Locate the string "hxnot" in the listing below. Copy every line where it is found.

(LISTED ENTRIES begins)

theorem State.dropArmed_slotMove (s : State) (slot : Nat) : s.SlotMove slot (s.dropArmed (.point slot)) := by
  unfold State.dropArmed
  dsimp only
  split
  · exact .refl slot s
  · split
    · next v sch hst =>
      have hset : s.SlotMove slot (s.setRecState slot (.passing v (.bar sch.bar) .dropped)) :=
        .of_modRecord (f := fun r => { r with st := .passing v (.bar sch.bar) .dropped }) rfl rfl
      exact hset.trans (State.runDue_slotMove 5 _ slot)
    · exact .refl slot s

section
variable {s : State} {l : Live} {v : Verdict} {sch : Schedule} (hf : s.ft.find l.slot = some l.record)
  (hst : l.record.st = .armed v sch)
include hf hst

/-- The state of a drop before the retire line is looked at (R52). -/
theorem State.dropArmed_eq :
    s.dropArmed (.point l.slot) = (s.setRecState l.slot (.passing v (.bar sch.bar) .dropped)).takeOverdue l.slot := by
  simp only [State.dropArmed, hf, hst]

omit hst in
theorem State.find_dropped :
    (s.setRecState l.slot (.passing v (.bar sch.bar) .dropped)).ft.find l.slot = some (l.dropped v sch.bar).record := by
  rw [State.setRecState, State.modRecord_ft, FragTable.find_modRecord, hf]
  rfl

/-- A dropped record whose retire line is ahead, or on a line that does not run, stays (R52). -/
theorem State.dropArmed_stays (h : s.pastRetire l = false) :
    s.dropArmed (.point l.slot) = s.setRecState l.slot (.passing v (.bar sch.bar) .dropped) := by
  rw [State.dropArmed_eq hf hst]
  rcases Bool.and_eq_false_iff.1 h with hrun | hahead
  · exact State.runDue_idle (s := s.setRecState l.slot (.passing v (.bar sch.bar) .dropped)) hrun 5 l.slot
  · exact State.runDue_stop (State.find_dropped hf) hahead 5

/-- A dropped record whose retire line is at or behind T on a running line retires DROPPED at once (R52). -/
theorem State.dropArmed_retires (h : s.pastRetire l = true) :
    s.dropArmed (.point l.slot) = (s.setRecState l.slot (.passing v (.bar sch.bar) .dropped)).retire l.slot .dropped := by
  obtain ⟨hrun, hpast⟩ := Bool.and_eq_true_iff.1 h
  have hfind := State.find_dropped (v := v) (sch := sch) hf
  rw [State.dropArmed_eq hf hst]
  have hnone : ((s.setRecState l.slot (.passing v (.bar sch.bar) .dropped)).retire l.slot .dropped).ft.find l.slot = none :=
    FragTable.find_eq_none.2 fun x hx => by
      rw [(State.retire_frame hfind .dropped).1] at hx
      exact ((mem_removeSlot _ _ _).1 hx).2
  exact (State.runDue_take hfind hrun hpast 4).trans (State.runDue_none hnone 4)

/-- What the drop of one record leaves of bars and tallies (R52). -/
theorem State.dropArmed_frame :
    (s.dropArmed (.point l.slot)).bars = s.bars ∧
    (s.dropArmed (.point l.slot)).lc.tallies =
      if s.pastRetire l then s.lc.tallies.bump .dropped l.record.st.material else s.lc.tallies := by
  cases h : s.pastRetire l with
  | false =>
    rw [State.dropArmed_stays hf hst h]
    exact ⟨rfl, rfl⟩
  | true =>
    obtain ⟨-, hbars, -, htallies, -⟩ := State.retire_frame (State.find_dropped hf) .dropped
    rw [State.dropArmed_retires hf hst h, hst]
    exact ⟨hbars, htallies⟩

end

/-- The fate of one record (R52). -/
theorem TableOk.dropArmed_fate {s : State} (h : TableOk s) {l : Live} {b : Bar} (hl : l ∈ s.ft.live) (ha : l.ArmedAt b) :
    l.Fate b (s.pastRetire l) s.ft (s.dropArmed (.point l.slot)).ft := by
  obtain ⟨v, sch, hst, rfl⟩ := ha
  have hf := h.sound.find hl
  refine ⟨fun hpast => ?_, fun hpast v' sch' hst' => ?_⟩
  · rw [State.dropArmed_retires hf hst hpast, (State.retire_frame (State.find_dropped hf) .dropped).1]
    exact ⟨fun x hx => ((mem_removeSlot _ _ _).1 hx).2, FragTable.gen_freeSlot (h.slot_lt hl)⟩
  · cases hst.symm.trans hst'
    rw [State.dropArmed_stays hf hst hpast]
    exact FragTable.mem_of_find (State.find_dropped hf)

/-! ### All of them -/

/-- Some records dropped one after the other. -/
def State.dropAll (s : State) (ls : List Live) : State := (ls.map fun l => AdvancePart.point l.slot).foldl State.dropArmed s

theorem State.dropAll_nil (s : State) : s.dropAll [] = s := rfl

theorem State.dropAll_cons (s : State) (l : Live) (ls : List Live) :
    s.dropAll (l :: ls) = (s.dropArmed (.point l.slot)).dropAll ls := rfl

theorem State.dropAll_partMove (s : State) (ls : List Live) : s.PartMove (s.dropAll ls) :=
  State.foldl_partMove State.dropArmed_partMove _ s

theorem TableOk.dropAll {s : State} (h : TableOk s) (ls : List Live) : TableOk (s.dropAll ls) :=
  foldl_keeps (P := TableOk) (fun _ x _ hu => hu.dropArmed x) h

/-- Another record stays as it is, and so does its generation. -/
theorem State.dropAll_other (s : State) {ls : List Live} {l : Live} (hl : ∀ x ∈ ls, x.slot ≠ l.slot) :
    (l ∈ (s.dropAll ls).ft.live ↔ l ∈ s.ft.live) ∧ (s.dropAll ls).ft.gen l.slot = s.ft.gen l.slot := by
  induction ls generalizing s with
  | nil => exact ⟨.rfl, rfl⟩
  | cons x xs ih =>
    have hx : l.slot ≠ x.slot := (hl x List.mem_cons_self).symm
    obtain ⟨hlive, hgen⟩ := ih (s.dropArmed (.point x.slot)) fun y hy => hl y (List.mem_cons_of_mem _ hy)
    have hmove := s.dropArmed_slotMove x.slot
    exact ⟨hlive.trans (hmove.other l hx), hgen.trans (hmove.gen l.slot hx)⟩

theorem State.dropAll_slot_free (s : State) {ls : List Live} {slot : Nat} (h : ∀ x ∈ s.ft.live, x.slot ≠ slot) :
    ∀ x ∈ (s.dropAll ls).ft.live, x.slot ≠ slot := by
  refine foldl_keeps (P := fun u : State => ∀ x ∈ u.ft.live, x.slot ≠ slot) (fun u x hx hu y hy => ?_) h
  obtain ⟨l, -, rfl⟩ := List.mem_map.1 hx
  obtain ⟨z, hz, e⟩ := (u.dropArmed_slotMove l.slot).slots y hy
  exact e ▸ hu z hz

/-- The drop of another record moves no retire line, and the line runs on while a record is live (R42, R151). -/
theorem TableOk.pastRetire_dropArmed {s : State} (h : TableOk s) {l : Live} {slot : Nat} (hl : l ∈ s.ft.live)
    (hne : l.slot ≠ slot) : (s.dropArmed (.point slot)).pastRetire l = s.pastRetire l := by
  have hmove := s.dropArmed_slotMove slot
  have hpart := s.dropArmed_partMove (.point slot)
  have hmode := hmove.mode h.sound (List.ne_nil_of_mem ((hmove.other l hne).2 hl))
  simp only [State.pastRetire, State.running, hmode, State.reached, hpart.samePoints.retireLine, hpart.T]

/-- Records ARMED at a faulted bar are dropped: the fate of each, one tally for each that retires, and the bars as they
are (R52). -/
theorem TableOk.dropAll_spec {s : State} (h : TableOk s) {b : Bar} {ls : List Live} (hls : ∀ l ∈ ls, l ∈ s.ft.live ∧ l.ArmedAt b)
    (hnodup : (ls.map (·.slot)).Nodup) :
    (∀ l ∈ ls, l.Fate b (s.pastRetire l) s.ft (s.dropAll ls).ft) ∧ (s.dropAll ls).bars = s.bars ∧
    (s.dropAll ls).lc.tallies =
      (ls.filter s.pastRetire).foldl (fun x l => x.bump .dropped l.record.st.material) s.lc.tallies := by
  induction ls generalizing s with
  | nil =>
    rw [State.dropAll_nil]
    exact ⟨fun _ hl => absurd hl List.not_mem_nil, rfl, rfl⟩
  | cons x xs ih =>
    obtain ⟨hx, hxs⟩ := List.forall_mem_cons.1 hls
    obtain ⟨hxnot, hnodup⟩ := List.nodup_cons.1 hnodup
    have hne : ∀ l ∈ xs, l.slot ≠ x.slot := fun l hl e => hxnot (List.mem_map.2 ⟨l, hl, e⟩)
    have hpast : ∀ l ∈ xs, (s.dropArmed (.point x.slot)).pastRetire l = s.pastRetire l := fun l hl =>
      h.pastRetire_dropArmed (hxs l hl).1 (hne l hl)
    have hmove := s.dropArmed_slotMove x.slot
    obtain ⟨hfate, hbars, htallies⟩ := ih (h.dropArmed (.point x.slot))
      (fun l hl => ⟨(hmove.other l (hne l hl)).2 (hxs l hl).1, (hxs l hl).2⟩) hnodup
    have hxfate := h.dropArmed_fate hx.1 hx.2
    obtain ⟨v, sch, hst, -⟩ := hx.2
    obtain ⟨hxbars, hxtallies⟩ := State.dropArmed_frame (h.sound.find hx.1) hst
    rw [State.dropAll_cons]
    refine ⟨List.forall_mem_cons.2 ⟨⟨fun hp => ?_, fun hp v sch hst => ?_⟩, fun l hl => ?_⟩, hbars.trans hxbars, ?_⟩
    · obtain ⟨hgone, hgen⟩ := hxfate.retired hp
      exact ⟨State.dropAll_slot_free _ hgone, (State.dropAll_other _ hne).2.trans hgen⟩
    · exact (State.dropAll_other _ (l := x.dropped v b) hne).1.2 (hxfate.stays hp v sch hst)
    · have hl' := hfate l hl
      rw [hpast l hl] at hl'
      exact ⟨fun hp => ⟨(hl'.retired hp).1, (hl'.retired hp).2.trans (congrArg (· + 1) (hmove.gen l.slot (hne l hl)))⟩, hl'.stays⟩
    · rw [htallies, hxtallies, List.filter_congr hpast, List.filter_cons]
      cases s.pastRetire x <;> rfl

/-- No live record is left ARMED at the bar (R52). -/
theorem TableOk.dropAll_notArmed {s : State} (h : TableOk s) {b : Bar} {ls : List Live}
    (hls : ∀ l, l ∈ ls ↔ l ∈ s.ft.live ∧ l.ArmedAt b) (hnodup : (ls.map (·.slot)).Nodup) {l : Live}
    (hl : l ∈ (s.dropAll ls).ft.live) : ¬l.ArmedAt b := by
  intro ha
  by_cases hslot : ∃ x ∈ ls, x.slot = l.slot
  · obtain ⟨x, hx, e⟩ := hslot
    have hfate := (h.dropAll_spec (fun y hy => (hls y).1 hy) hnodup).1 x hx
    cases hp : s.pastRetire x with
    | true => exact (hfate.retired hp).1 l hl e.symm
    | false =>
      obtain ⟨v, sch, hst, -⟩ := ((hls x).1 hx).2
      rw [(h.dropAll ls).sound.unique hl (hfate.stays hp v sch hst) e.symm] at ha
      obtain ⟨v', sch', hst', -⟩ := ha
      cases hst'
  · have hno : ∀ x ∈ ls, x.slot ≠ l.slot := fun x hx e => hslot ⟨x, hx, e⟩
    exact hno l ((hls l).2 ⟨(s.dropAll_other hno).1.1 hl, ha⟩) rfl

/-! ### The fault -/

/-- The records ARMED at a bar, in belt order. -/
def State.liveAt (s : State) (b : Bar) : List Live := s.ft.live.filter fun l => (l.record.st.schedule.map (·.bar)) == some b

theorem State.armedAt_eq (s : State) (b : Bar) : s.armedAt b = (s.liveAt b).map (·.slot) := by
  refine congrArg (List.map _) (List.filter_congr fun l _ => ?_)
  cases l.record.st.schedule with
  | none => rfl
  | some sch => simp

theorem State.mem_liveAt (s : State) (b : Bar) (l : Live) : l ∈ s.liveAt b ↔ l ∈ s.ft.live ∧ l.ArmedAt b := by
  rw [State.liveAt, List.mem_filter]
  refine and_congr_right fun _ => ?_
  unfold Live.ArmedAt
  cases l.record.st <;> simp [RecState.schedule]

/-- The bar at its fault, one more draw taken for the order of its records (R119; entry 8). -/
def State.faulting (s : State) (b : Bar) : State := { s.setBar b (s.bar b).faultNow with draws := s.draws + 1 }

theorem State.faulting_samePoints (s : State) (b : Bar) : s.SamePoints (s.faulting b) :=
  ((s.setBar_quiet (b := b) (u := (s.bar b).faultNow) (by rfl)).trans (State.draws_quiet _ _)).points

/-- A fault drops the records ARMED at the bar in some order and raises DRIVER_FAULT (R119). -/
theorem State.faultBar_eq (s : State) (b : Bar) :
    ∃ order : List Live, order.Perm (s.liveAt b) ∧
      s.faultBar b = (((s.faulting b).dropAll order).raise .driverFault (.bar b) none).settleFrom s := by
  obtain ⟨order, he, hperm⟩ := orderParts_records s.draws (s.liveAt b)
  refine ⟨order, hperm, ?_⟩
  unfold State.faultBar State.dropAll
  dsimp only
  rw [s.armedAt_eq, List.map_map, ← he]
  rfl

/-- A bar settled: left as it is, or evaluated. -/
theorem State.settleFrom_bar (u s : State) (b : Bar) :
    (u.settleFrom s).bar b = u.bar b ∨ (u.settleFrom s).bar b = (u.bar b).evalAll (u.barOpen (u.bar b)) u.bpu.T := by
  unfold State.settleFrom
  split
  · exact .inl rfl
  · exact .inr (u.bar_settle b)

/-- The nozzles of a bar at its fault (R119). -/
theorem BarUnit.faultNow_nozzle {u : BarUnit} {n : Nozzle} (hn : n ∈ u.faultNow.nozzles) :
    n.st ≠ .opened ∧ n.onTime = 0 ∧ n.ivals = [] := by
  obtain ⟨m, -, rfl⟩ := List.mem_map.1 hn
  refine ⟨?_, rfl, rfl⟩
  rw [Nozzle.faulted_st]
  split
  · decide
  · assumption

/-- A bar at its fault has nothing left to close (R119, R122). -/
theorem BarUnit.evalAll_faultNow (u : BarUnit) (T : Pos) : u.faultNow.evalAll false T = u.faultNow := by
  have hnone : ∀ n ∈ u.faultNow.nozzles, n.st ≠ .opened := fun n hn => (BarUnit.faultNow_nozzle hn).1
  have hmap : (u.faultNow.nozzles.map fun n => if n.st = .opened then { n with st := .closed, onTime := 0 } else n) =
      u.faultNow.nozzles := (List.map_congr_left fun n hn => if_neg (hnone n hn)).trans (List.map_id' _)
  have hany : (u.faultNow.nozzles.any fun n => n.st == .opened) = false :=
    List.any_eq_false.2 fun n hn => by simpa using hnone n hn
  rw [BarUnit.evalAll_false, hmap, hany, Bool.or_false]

(LISTED ENTRIES ends)

* **TASK OUTPUT**
    obtain ⟨hxnot, hnodup⟩ := List.nodup_cons.1 hnodup
    have hne : ∀ l ∈ xs, l.slot ≠ x.slot := fun l hl e => hxnot (List.mem_map.2 ⟨l, hl, e⟩)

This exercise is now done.